_ABOUT THIS TASK_
Report how many lines in the listing below include the string "then", and write nothing more.

_TASK INPUTS_

-- ==== Sys2Proof/Machine/Flags.lean ====
section
/-! DEFINITION. The one flag computation: the compare flag (R16, R70). There is no other flag (R17). -/

namespace Sys2Proof.Machine

/-- The unsigned comparison of a register's value with a literal (R70). -/
def compareBytes (v n : Byte) : Cmp :=
  if v.toNat < n.toNat then .low
  else if v.toNat = n.toNat then .equal
  else .high

end Sys2Proof.Machine
end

_SOLUTION FOR THIS EXERCISE_
2